How would you explain the Florida sports betting saga to someone who knows nothing about it?

In 1992, Congress passed the Professional and Amateur Sports Protection Act (PASPA) and made sports betting illegal. In 2018, the US Supreme Court found that this was unconstitutional. During the 25 years between the passage and the striking down of PASPA, Americans’ views on gambling – and sports betting in particular – have changed. State governments discovered gambling was a good source of revenue. Sports leagues, which had been against gambling because of the Black Sox scandal, changed their views because they needed new sources of revenue. When the Supreme Court struck down PASPA, that set off a feeding frenzy. Today, 75% of states have authorized sports betting. Ironically, there are three very big states that haven't. California Tribes can’t get on the same page, and the 2022 ballot initiative failed. The Texas State Constitution prohibits basically all forms of gambling, and Texas has a Governor who is very opposed to sports betting, so things would have to change in Texas.

Florida clearly wants to have sports betting and it’s going to be an enormous entry into the market. In 2021, the Seminoles went to the State of Florida and said, “We already have gambling. Let us have sports betting, craps and roulette. The State of Florida said fine. This one pari-mutuel – owned by the Havenick family behind West Flagler Associates – had been in dog racing for generations and decided to challenge the Seminoles. Why is difficult to say. They never had any chance to win in the courts. The only chance they had was to burn money; and they have, at this point, nothing to show for it.

Since 2021, West Flagler Associates has been fighting. The first lawsuit was filed in a Florida federal court and was quickly dismissed. The second lawsuit was filed in Washington DC, because Deb Haaland, Secretary of the Interior, was named as the defendant. West Flagler got very lucky that they drew Judge Friedrich, who had worked on Orrin Hatch’s Senate. Hatch was a very conservative senator from Utah, very against gambling. It is thought that her views on gambling were shaped by time on Hatch’s staff. Judge Friedrich found that the Seminole/State of Florida gambling compact was a violation of the 1988 Indian Gaming Regulatory Act (IGRA) and she struck it down. Her opinion was a shock and completely nonsensical. If it had been turned into a law professor like me as a paper, it would have gotten an F.

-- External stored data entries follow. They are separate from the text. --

/-- Computed fields are never stale: after every step each shows what its rule gives for the fields as they stand.
Running rules changes the results and contents of the fields that a rule targets, and nothing else of the instance
(R88, R98, R99). -/
def Obligations.StepKeepsComputedFieldsCurrent : Prop :=
  (∀ s t : State,
    s.library.RangesSound → s.library.ActiveSound →
    (∀ i, (s.station i).FormSound ∧ (s.station i).ResultsCurrent) → step s = .next t →
    ∀ i, (t.station i).ResultsCurrent) ∧
  ∀ (x : FormInstance) (changed : List Nat),
    x.recompute changed = { x with fields := (x.recompute changed).fields } ∧
    (x.recompute changed).fields.length = x.fields.length ∧
    ∀ (n : Nat) (f g : FieldRec), x.fields[n]? = some f → (x.recompute changed).fields[n]? = some g →
      g = { f with content := g.content, result := g.result } ∧
        ((∀ r ∈ x.defn.rules, r.target ≠ f.defn.number) → g = f)

/-- The outstanding count counts the answers still owed, at most 4, and only a SCAN has more than one frame; so the
queue and the frame in transmission together never hold more than 13 frames (R172, R175, R177, R178, R184). -/
def Obligations.StepKeepsTheHostLine : Prop :=
  (∀ s t : State, s.host.Sound → step s = .next t → t.host.Sound) ∧
  ∀ h : HostLine, h.Sound → h.frames.length ≤ 13

/-- SRQ is asserted exactly when an event flag is pending and the hold-off is not running, after every step; to
drive it is to set it so, and changes nothing else (R189). -/
def Obligations.StepKeepsSrq : Prop :=
  (∀ s t : State, s.events.Sound → step s = .next t → t.events.Sound) ∧
  ∀ e : EventUnit,
    let pending := e.partFlags ≠ 0#3 ∨ ∃ i : StationId, e.stationFlags[i.val] ≠ 0#8
    (e.Sound ↔ (e.srq = true ↔ pending ∧ e.holdOff = none)) ∧ e.drive = { e with srq := e.drive.srq } ∧
      (e.drive.srq = true ↔ pending ∧ e.holdOff = none)

/-! ## Encodings (chapter 11) -/

/-- Every request in its ranges decodes from the kind and payload that chapter 11 gives it, and from no other: a kind
and a payload decode to a request exactly when it lies in its ranges, the kind is its own and the payload is byte for
byte its payload, the value bytes of the settings that a STATION SET does not carry aside, which are not examined. So
bytes left over, a bit that stands for nothing, or a value of an option or a limit that is absent make it fail (R173,
R190). The ranges are those of R2, R3, R4, R6, R7 and R10 for the records of a STAGE, and of R193 for the orders; the
kinds are those of R191, and the payloads are laid out as R192 to R194 say: the bytes of numbers, texts, lists, flags
and limits by R190 (that the bytes of the settings a STATION SET does not carry are written as 0 is the model's
choice, log 15). -/
def Obligations.RequestsDecodeFromTheirBytes : Prop :=
  (∀ r : Request, requestValid r = true → decodeRequest (kindCode r) (requestBytes r) = some r) ∧
  (∀ (kind : Byte) (payload : List Byte) (r : Request),
    let carried : Nat → Bool := fun n => (payload.getD 1 0#8).getLsbD (n - 2)
    let examined : List Byte :=
      if kind = 0x17#8 then payload.mapIdx fun n b => if 2 ≤ n ∧ carried n = false then 0#8 else b else payload
    decodeRequest kind payload = some r ↔
      requestValid r = true ∧ kindCode r = kind ∧ examined = requestBytes r) ∧
  (let printed : Nat → Nat → List Byte → Prop := fun lo hi t =>
      lo ≤ t.length ∧ t.length ≤ hi ∧ ∀ c ∈ t, 0x20 ≤ c.toNat ∧ c.toNat ≤ 0x7E
    let within : Nat → Nat → Nat → Prop := fun lo hi n => lo ≤ n ∧ n ≤ hi
    let entries : (α : Type) → Nat → (α → Prop) → List (Nat × Option α) → Prop := fun _ top ok es =>
      within 1 255 es.length ∧ ∀ e ∈ es, within 1 top e.1 ∧ ∀ d, e.2 = some d → ok d
    let field : FieldDef → Prop := fun f =>
      within 1 96 f.number ∧ within 1 4 f.page ∧ within 1 23 f.row ∧ within 1 80 f.column ∧ within 1 79 f.length ∧
        f.cls ≤ 31 ∧ printed 0 79 f.default
    let rule : Rule → Prop := fun r =>
      within 1 16 r.number ∧ (r.op = .sum → within 1 24 r.sources.length) ∧ (r.op ≠ .sum → r.sources.length = 2) ∧
        (∀ n ∈ r.sources, within 1 96 n) ∧ within 1 96 r.target ∧ r.places ≤ 4
    let form : FormDef → Prop := fun d =>
      within 1 4 d.pages ∧ (∀ n, d.initial = some n → within 1 96 n) ∧ within 1 96 d.fields.length ∧
        (∀ f ∈ d.fields, field f) ∧ d.rules.length ≤ 16 ∧ ∀ r ∈ d.rules, rule r
    let cls : ClassDef → Prop := fun c =>
      c.places ≤ 4 ∧ ∀ v, (c.low = some v ∨ c.high = some v) → -999999999999999 ≤ v ∧ v ≤ 999999999999999
    let route : RouteDef → Prop := fun r =>
      (∀ n, r.form = some n → within 1 32 n) ∧ printed 1 8 r.pattern ∧
        (∀ n, r.pattern.length ≤ n → r.mask.getLsbD n = false) ∧ r.length ≤ 48 ∧ r.strip ≤ 8 ∧ r.target ≤ 96
    ∀ r : Request, requestValid r = true ↔
      match r with
      | .stage (.forms es) => entries FormDef 32 form es
      | .stage (.classes es) => entries ClassDef 31 cls es
      | .stage (.routes es) => entries RouteDef 16 route es
      | .showForm _ n _ => within 1 32 n
      | .write _ w =>
        (∀ p, w.page = some p → within 1 255 p) ∧
          (∀ n off, w.cursor = some (n, off) → within 1 96 n ∧ off ≤ 255) ∧ w.updates.length ≤ 255 ∧
          ∀ u ∈ w.updates, within 1 96 u.field ∧ printed 0 255 u.text
      | .notice _ _ t => printed 0 255 t
      | .page _ p => within 1 255 p
      | .stationSet _ c => ∀ n, c.timeout = some n → n ≤ 255
      | .discard | .commit _ | .lock _ | .hold _ | .release _ | .reread _ | .stationReset _ | .suspend _ | .resume _
      | .pollScan _ | .pollNext _ | .status | .stationStatus _ | .identify | .enableEvents _ | .clearEvents _ _
      | .partReset => True) ∧
  let one : Nat → Byte := fun n => BitVec.ofNat 8 n
  let two : Nat → List Byte := fun n => [BitVec.ofNat 8 (n / 256), BitVec.ofNat 8 n]
  let bit : Bool → Nat → Nat := fun b n => if b = true then n else 0
  let flag : Bool → Byte := fun b => if b = true then 1#8 else 0#8
  let text : List Byte → List Byte := fun t => one t.length :: t
  let tone : Option Tone → Byte := fun t => match t with | none => 0#8 | some .short => 1#8 | some .long => 2#8
  let limit : Option Int → List Byte := fun v =>
    [7, 6, 5, 4, 3, 2, 1, 0].map fun k => BitVec.ofInt 8 (v.getD 0 / 256 ^ k)
  let staged : (α : Type) → (α → List Byte) → List (Nat × Option α) → List Byte := fun _ record es =>
    one es.length :: es.flatMap fun e => one e.1 :: match e.2 with | none => [0#8] | some d => 1#8 :: record d
  let field : FieldDef → List Byte := fun f =>
    [one f.number, one f.page, one f.row, one f.column, one f.length,
      one (bit (f.kind == .fixed) 1 + bit f.skip 2 + bit f.bright 4 + bit f.hidden 8), one f.cls] ++ text f.default
  let rule : Rule → List Byte := fun r =>
    [one r.number, match r.op with | .product => 1#8 | .percent => 2#8 | .sum => 3#8 | .difference => 4#8,
      one r.sources.length] ++ r.sources.map one ++
      [one r.target, one r.places, one (bit r.signed 1 + bit r.report 2)]
  let form : FormDef → List Byte := fun d =>
    [one d.pages, one (bit d.cycle 1)] ++ two d.shortKeys.toNat ++ [one (d.initial.getD 0), one d.fields.length] ++
      d.fields.flatMap field ++ one d.rules.length :: d.rules.flatMap rule
  let cls : ClassDef → List Byte := fun c =>
    [match c.kind with | .text => 1#8 | .alpha => 2#8 | .digits => 3#8 | .decimal => 4#8, one c.places,
      one (bit c.signed 1 + bit c.mandatoryEntry 2 + bit c.mandatoryFill 4 + bit c.fold 8 + bit c.low.isSome 16 +
        bit c.high.isSome 32)] ++ limit c.low ++ limit c.high
  let route : RouteDef → List Byte := fun r =>
    one (r.form.getD 0) :: text r.pattern ++ [r.mask, one r.length, one r.strip, one r.target]
  ∀ r : Request, (kindCode r, requestBytes r) =
    match r with
    | .stage (.forms es) => (0x01#8, 1#8 :: staged FormDef form es)
    | .stage (.classes es) => (0x01#8, 2#8 :: staged ClassDef cls es)
    | .stage (.routes es) => (0x01#8, 3#8 :: staged RouteDef route es)
    | .discard => (0x02#8, [])
    | .commit check => (0x03#8, two check.toNat)
    | .lock kinds => (0x04#8, [kinds.setWidth 8])
    | .showForm set n hold => (0x10#8, [set, one n, flag hold])
    | .write set w =>
      (0x11#8, [set,
          one (bit w.eraseInput 1 + bit w.clearMarks 2 + bit w.resetTouched 4 + bit w.page.isSome 8 +
            bit w.cursor.isSome 16 + bit w.restore 32 + bit w.tone.isSome 64),
          one (w.page.getD 0), one ((w.cursor.map Prod.fst).getD 0), one ((w.cursor.map Prod.snd).getD 0),
          tone w.tone, one w.updates.length] ++
        w.updates.flatMap fun u =>
          one u.field ::
            (match u.override with
              | none => 0#8
              | some ⟨.input, false⟩ => 1#8
              | some ⟨.input, true⟩ => 2#8
              | some ⟨.fixed, false⟩ => 3#8
              | some ⟨.fixed, true⟩ => 4#8) :: text u.text)
    | .notice set t txt => (0x12#8, set :: tone t :: text txt)
    | .hold set => (0x13#8, [set])
    | .release set => (0x14#8, [set])
    | .page set n => (0x15#8, [set, one n])
    | .reread set => (0x16#8, [set])
    | .stationSet set c =>
      (0x17#8, [set,
        one (bit c.typeahead.isSome 1 + bit c.timeout.isSome 2 + bit c.policy.isSome 4 + bit c.fallback.isSome 8 +
          bit c.scanner.isSome 16 + bit c.tone.isSome 32),
        flag (c.typeahead.getD false), one (c.timeout.getD 0), flag (c.policy == some .override),
        flag (c.fallback == some .wedge), flag (c.scanner.getD false), flag (c.tone.getD false)])
    | .stationReset set => (0x18#8, [set])
    | .suspend set => (0x19#8, [set])
    | .resume set => (0x1A#8, [set])
    | .pollScan set => (0x20#8, [set, 1#8])
    | .pollNext set => (0x20#8, [set, 2#8])
    | .status => (0x21#8, [0xFF#8])
    | .stationStatus i => (0x21#8, [one i.val])
    | .enableEvents enables => (0x22#8, two enables.toNat)
    | .clearEvents part flags => (0x23#8, part.setWidth 8 :: flags.toList)
    | .identify => (0x24#8, [])
    | .partReset => (0x25#8, [])

/-- The bytes of a request's frame, received one after another by a framer in HUNT, do what the request's own row
does (R170, R171, R191; that a request row is its request as it arrives in a frame that passed its check is log 1,
that one step takes every byte of the host line, whichever row it stands under, is log 2, and the payload of a
request row is the one of log 15). -/
def Obligations.FramesRunTheirRequests : Prop :=
  ∀ (r : Request) (tag : Byte) (s : State),
    requestFits r = true → s.host.framer = .hunt → s.events.Sound →
    receiveBytes (frameBytes (kindCode r) tag (requestBytes r)) s = exec (requestRow tag r) s

/-! ## The bytes of the host line (R170, R171, R175) -/

/-- A byte that neither completes a frame nor gives its length moves the framer alone. -/
def Obligations.HostBytesMoveTheFramer : Prop :=
  ∀ (b : Byte) (s : State),
    (s.host.framer = .hunt → ∃ t, exec (.hostLineByteReceived b) s = .next t ∧ s.FramedTo t
      (if b = 0x5A#8 then .header 0#16 [] else .hunt)) ∧
    (∀ sum recorded, s.host.framer = .header sum recorded → recorded.length < 3 →
      ∃ t, exec (.hostLineByteReceived b) s = .next t ∧
        s.FramedTo t (.header (sum + b.setWidth 16) (recorded ++ [b]))) ∧
    (∀ sum kind tag hi, s.host.framer = .header sum [kind, tag, hi] → 256 * hi.toNat + b.toNat ≤ 1024 →
      ∃ t, exec (.hostLineByteReceived b) s = .next t ∧
        s.FramedTo t (if 256 * hi.toNat + b.toNat = 0 then .check (sum + b.setWidth 16) kind tag [] none
          else .payload (sum + b.setWidth 16) kind tag (256 * hi.toNat + b.toNat) [])) ∧
    (∀ sum kind tag n recorded, s.host.framer = .payload sum kind tag n recorded →
      ∃ t, exec (.hostLineByteReceived b) s = .next t ∧
        s.FramedTo t (if recorded.length + 1 < n then .payload (sum + b.setWidth 16) kind tag n (recorded ++ [b])
          else .check (sum + b.setWidth 16) kind tag (recorded ++ [b]) none)) ∧
    (∀ sum kind tag payload, s.host.framer = .check sum kind tag payload none →
      ∃ t, exec (.hostLineByteReceived b) s = .next t ∧ s.FramedTo t (.check sum kind tag payload (some b)))

/-- A length over 1024 discards the frame: the framer back in HUNT, the length-error counter up, FRAME-ERROR
raised, and no response. The last check byte: a frame whose check fails is counted and discarded, one that
passes while 4 requests are outstanding is an overrun, one that does not decode is refused FORMAT, and one that
passes and decodes is its request. A sum of bytes is taken modulo 65536, and the check is its two bytes high byte
first (R170 to R173, logs 1 and 2). -/
def Obligations.FramesAreTested : Prop :=
  (∀ hi lo : Byte, (halfOf hi lo).toNat = 256 * hi.toNat + lo.toNat) ∧
  (∀ bytes : List Byte, (byteSum bytes).toNat = (bytes.map BitVec.toNat).sum % 65536) ∧
  (∀ (b : Byte) (s : State) (sum : Half) (kind tag hi : Byte),
    s.host.framer = .header sum [kind, tag, hi] → 1024 < 256 * hi.toNat + b.toNat →
    ∃ t, exec (.frameLengthError b) s = .next t ∧
      t.host = { s.host with framer := .hunt, lengthErrors := min (s.host.lengthErrors + 1) 65535 } ∧
      t.events = (s.events.raisePart .frameError).drive ∧ s.StationsKept t ∧ t.library = s.library ∧
      t.pending = s.pending) ∧
  ∀ (b : Byte) (s : State) (sum : Half) (kind tag hi : Byte) (payload : List Byte),
    s.host.framer = .check sum kind tag payload (some hi) →
    (sum + halfOf hi b ≠ 0#16 →
      ∃ t, exec (.requestFrame b) s = .next t ∧
        t.host = { s.host with framer := .hunt, checkErrors := min (s.host.checkErrors + 1) 65535 } ∧
        t.events = (s.events.raisePart .frameError).drive ∧ s.StationsKept t ∧ t.library = s.library ∧
        t.pending = s.pending) ∧
    (sum + halfOf hi b = 0#16 → 4 ≤ s.host.outstanding →
      ∃ t, exec (.requestFrame b) s = .next t ∧
        t.host = { s.host with framer := .hunt, overruns := min (s.host.overruns + 1) 65535 } ∧
        t.events = (s.events.raisePart .hostOverrun).drive ∧ s.StationsKept t ∧ t.library = s.library ∧
        t.pending = s.pending) ∧
    (sum + halfOf hi b = 0#16 → s.host.outstanding < 4 → decodeRequest kind payload = none →
      ∃ t, exec (.requestFrame b) s = .next t ∧
        t.host = ({ s.host with framer := .hunt } : HostLine).answered tag (.refuse kind (.code .format)) ∧
        s.EventsQuiet t ∧ s.StationsKept t ∧ t.library = s.library ∧ t.pending = s.pending) ∧
    (∀ r, sum + halfOf hi b = 0#16 → decodeRequest kind payload = some r → (requestBytes r).length ≤ 1024 →
      kindCode r = kind ∧
      ∃ t, exec (.requestFrame b) s = .next t ∧
        exec (requestRow tag r) (s.modHost fun h => { h with framer := .hunt }) = .next t)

Do you think Judge Friedrich’s views on gambling caused her to shoot it down, rather than the wording of IGRA or the case put forward by West Flagler?

I can only point to the fact that she, as an unelected judge not in Florida, had the power to say, “I understand that the State of Florida and the Seminole Tribe have agreed to this, and the voters could have always struck it down.” But instead, she said, “I know better.” That’s a pretty amazing thing. When the DC Circuit got hold of Judge Friedrich’s opinion, they did give it an F. They unanimously overruled it. West Flagler, not willing to give up, asked the DC Circuit to reinstate Judge Friedrich’s opinion. The entire DC Circuit – 11 judges – said, “We’re not going to give you the time of day; move on.”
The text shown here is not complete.